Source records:

-- ==== Sys2Proof/Decode.lean ====
section
/-!
DEFINITION. The decoder, total on all 16-bit words and on all byte lists, and the encoder
(spec/30_encoding.md R80 to R89, spec/20_memory.md R54, R55). The bit patterns are the ones R86
gives; the spec itself says they come from general knowledge (decision D1): UNVERIFIED (log 3).
-/

namespace Sys2Proof

/-- Why a byte string is no instruction. -/
inductive DecodeError where
  /-- The opcode matches no row of R86 (R88: an unknown opcode, reported and skipped, no fault). -/
  | unknownOpcode (op : Word)
  /-- Fewer than two bytes were given (R80: every instruction is exactly 2 bytes). -/
  | truncated
  deriving DecidableEq, Repr

/-- The slice `op[lo + width - 1 : lo]` as a number (R10). -/
def slice (op : Word) (lo width : Nat) : Nat := op.toNat / 2 ^ lo % 2 ^ width

/-- `x = op[11:8]` (R81). -/
def fieldX (op : Word) : VReg := Fin.ofNat 16 (slice op 8 4)

/-- `y = op[7:4]` (R81). -/
def fieldY (op : Word) : VReg := Fin.ofNat 16 (slice op 4 4)

/-- `n = op[3:0]` (R81). -/
def fieldN (op : Word) : Nat := slice op 0 4

/-- `nn = op[7:0]` (R81). -/
def fieldNN (op : Word) : Byte := BitVec.ofNat 8 (slice op 0 8)

/-- `nnn = op[11:0]` (R81). -/
def fieldNNN (op : Word) : Nat := slice op 0 12

/-- Class 0: second level on the whole low 12 bits (R84, R85). -/
def decodeClass0 (op : Word) : Except DecodeError Instr :=
  match slice op 0 12 with
  | 0x0E0 => .ok .cls
  | 0x0EE => .ok .ret
  | _ => .error (.unknownOpcode op)

/-- Class 5: the low nibble must be 0 (R87). -/
def decodeClass5 (op : Word) : Except DecodeError Instr :=
  match slice op 0 4 with
  | 0 => .ok (.seReg (fieldX op) (fieldY op))
  | _ => .error (.unknownOpcode op)

/-- Class 8: second level on the low nibble (R85, R86). -/
def decodeClass8 (op : Word) : Except DecodeError Instr :=
  match slice op 0 4 with
  | 0x0 => .ok (.ldReg (fieldX op) (fieldY op))
  | 0x1 => .ok (.orReg (fieldX op) (fieldY op))
  | 0x2 => .ok (.andReg (fieldX op) (fieldY op))
  | 0x3 => .ok (.xorReg (fieldX op) (fieldY op))
  | 0x4 => .ok (.addReg (fieldX op) (fieldY op))
  | 0x5 => .ok (.subReg (fieldX op) (fieldY op))
  | 0x6 => .ok (.shr (fieldX op) (fieldY op))
  | 0x7 => .ok (.subnReg (fieldX op) (fieldY op))
  | 0xE => .ok (.shl (fieldX op) (fieldY op))
  | _ => .error (.unknownOpcode op)

/-- Class 9: the low nibble must be 0 (R87). -/
def decodeClass9 (op : Word) : Except DecodeError Instr :=
  match slice op 0 4 with
  | 0 => .ok (.sneReg (fieldX op) (fieldY op))
  | _ => .error (.unknownOpcode op)

/-- Class E: second level on the low byte (R85, R86). -/
def decodeClassE (op : Word) : Except DecodeError Instr :=
  match slice op 0 8 with
  | 0x9E => .ok (.skp (fieldX op))
  | 0xA1 => .ok (.sknp (fieldX op))
  | _ => .error (.unknownOpcode op)

/-- Class F: second level on the low byte (R85, R86). -/
def decodeClassF (op : Word) : Except DecodeError Instr :=
  match slice op 0 8 with
  | 0x07 => .ok (.ldVxDt (fieldX op))
  | 0x0A => .ok (.ldVxK (fieldX op))
  | 0x15 => .ok (.ldDtVx (fieldX op))
  | 0x18 => .ok (.ldStVx (fieldX op))
  | 0x1E => .ok (.addIVx (fieldX op))
  | 0x29 => .ok (.ldFVx (fieldX op))
  | 0x33 => .ok (.ldBVx (fieldX op))
  | 0x55 => .ok (.ldMemVx (fieldX op))
  | 0x65 => .ok (.ldVxMem (fieldX op))
  | _ => .error (.unknownOpcode op)

/-- The two-level decode of R84: first the top nibble `op[15:12]`, then the selector of the class.
Every word is one of the 34 instructions or unknown (R89). -/
def decode (op : Word) : Except DecodeError Instr :=
  match slice op 12 4 with
  | 0x0 => decodeClass0 op
  | 0x1 => .ok (.jp (fieldNNN op))
  | 0x2 => .ok (.call (fieldNNN op))
  | 0x3 => .ok (.seImm (fieldX op) (fieldNN op))
  | 0x4 => .ok (.sneImm (fieldX op) (fieldNN op))
  | 0x5 => decodeClass5 op
  | 0x6 => .ok (.ldImm (fieldX op) (fieldNN op))
  | 0x7 => .ok (.addImm (fieldX op) (fieldNN op))
  | 0x8 => decodeClass8 op
  | 0x9 => decodeClass9 op
  | 0xA => .ok (.ldI (fieldNNN op))
  | 0xB => .ok (.jpV0 (fieldNNN op))
  | 0xC => .ok (.rnd (fieldX op) (fieldNN op))
  | 0xD => .ok (.drw (fieldX op) (fieldY op) (fieldN op))
  | 0xE => decodeClassE op
  | 0xF => decodeClassF op
  | _ => .error (.unknownOpcode op)

/-- The opcode of the bytes at `PC` and `PC + 1`: `op = b0 ++ b1`, the lower address the high byte
(R54, R55). -/
def composeOpcode (b0 b1 : Byte) : Word := b0 ++ b1

/-- `op[15:8]`, the byte at the lower address (R80). -/
def highByte (op : Word) : Byte := BitVec.ofNat 8 (slice op 8 8)

/-- `op[7:0]`, the byte at the higher address (R80). -/
def lowByte (op : Word) : Byte := BitVec.ofNat 8 (slice op 0 8)

/-- Decode the first two bytes of a byte string; the answer carries the bytes after them. -/
def decodeBytes : List Byte → Except DecodeError (Instr × List Byte)
  | b0 :: b1 :: rest =>
    match decode (composeOpcode b0 b1) with
    | .ok i => .ok (i, rest)
    | .error e => .error e
  | _ => .error .truncated

/-! ### The encoder -/

/-- Format NNN: `c nnn nnn nnn` (R82). -/
def wordNNN (c nnn : Nat) : Word := BitVec.ofNat 16 (c * 0x1000 + nnn)

/-- Format XNN: `c x nn nn` (R82). -/
def wordXNN (c : Nat) (x : VReg) (nn : Byte) : Word :=
  BitVec.ofNat 16 (c * 0x1000 + x.val * 0x100 + nn.toNat)

/-- Formats XY and XYN: `c x y s` with the selector or the row count in the low nibble (R82). -/
def wordXYN (c : Nat) (x y : VReg) (n : Nat) : Word :=
  BitVec.ofNat 16 (c * 0x1000 + x.val * 0x100 + y.val * 0x10 + n)

/-- Format X: `c x s s` with the selector in the low byte (R82). -/
def wordX (c : Nat) (x : VReg) (sel : Nat) : Word :=
  BitVec.ofNat 16 (c * 0x1000 + x.val * 0x100 + sel)

/-- The opcode word of a well-formed instruction (R86). -/
def encode : Instr → Word
  | .cls => 0x00E0
  | .ret => 0x00EE
  | .jp nnn => wordNNN 0x1 nnn
  | .call nnn => wordNNN 0x2 nnn
  | .seImm x nn => wordXNN 0x3 x nn
  | .sneImm x nn => wordXNN 0x4 x nn
  | .seReg x y => wordXYN 0x5 x y 0x0
  | .ldImm x nn => wordXNN 0x6 x nn
  | .addImm x nn => wordXNN 0x7 x nn
  | .ldReg x y => wordXYN 0x8 x y 0x0
  | .orReg x y => wordXYN 0x8 x y 0x1
  | .andReg x y => wordXYN 0x8 x y 0x2
  | .xorReg x y => wordXYN 0x8 x y 0x3
  | .addReg x y => wordXYN 0x8 x y 0x4
  | .subReg x y => wordXYN 0x8 x y 0x5
  | .shr x y => wordXYN 0x8 x y 0x6
  | .subnReg x y => wordXYN 0x8 x y 0x7
  | .shl x y => wordXYN 0x8 x y 0xE
  | .sneReg x y => wordXYN 0x9 x y 0x0
  | .ldI nnn => wordNNN 0xA nnn
  | .jpV0 nnn => wordNNN 0xB nnn
  | .rnd x nn => wordXNN 0xC x nn
  | .drw x y n => wordXYN 0xD x y n
  | .skp x => wordX 0xE x 0x9E
  | .sknp x => wordX 0xE x 0xA1
  | .ldVxDt x => wordX 0xF x 0x07
  | .ldVxK x => wordX 0xF x 0x0A
  | .ldDtVx x => wordX 0xF x 0x15
  | .ldStVx x => wordX 0xF x 0x18
  | .addIVx x => wordX 0xF x 0x1E
  | .ldFVx x => wordX 0xF x 0x29
  | .ldBVx x => wordX 0xF x 0x33
  | .ldMemVx x => wordX 0xF x 0x55
  | .ldVxMem x => wordX 0xF x 0x65

/-- The two bytes of an instruction in address order (R55, R80). -/
def encodeBytes (i : Instr) : List Byte := [highByte (encode i), lowByte (encode i)]

/-! ### The opcode table's bit numbering -/

/-- The opcode of an instruction given as the table numbers its bits: bit 0 the least significant
of the one 16-bit word; bits at `nbits` and above are 0. -/
def tableOpcode (nbits w : Nat) : Word := BitVec.ofNat 16 (w % 2 ^ nbits)

/-- What the decoder reads from a table word, laid out as the hardware stores it: the high byte at
the lower address (R55). -/
def decodeTableWord (nbits w : Nat) : Option Instr :=
  match decodeBytes [highByte (tableOpcode nbits w), lowByte (tableOpcode nbits w)] with
  | .ok (i, _) => some i
  | .error _ => none

end Sys2Proof
end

TASK OBJECTIVE:
Your task is to restate, word for word, only those lines above that fall between the line holding "def encode : Instr → Word" and the line holding "high byte at", inclusive.

SOLUTION TO THE EXERCISE:
def encode : Instr → Word
  | .cls => 0x00E0
  | .ret => 0x00EE
  | .jp nnn => wordNNN 0x1 nnn
  | .call nnn => wordNNN 0x2 nnn
  | .seImm x nn => wordXNN 0x3 x nn
  | .sneImm x nn => wordXNN 0x4 x nn
  | .seReg x y => wordXYN 0x5 x y 0x0
  | .ldImm x nn => wordXNN 0x6 x nn
  | .addImm x nn => wordXNN 0x7 x nn
  | .ldReg x y => wordXYN 0x8 x y 0x0
  | .orReg x y => wordXYN 0x8 x y 0x1
  | .andReg x y => wordXYN 0x8 x y 0x2
  | .xorReg x y => wordXYN 0x8 x y 0x3
  | .addReg x y => wordXYN 0x8 x y 0x4
  | .subReg x y => wordXYN 0x8 x y 0x5
  | .shr x y => wordXYN 0x8 x y 0x6
  | .subnReg x y => wordXYN 0x8 x y 0x7
  | .shl x y => wordXYN 0x8 x y 0xE
  | .sneReg x y => wordXYN 0x9 x y 0x0
  | .ldI nnn => wordNNN 0xA nnn
  | .jpV0 nnn => wordNNN 0xB nnn
  | .rnd x nn => wordXNN 0xC x nn
  | .drw x y n => wordXYN 0xD x y n
  | .skp x => wordX 0xE x 0x9E
  | .sknp x => wordX 0xE x 0xA1
  | .ldVxDt x => wordX 0xF x 0x07
  | .ldVxK x => wordX 0xF x 0x0A
  | .ldDtVx x => wordX 0xF x 0x15
  | .ldStVx x => wordX 0xF x 0x18
  | .addIVx x => wordX 0xF x 0x1E
  | .ldFVx x => wordX 0xF x 0x29
  | .ldBVx x => wordX 0xF x 0x33
  | .ldMemVx x => wordX 0xF x 0x55
  | .ldVxMem x => wordX 0xF x 0x65

/-- The two bytes of an instruction in address order (R55, R80). -/
def encodeBytes (i : Instr) : List Byte := [highByte (encode i), lowByte (encode i)]

/-! ### The opcode table's bit numbering -/

/-- The opcode of an instruction given as the table numbers its bits: bit 0 the least significant
of the one 16-bit word; bits at `nbits` and above are 0. -/
def tableOpcode (nbits w : Nat) : Word := BitVec.ofNat 16 (w % 2 ^ nbits)

/-- What the decoder reads from a table word, laid out as the hardware stores it: the high byte at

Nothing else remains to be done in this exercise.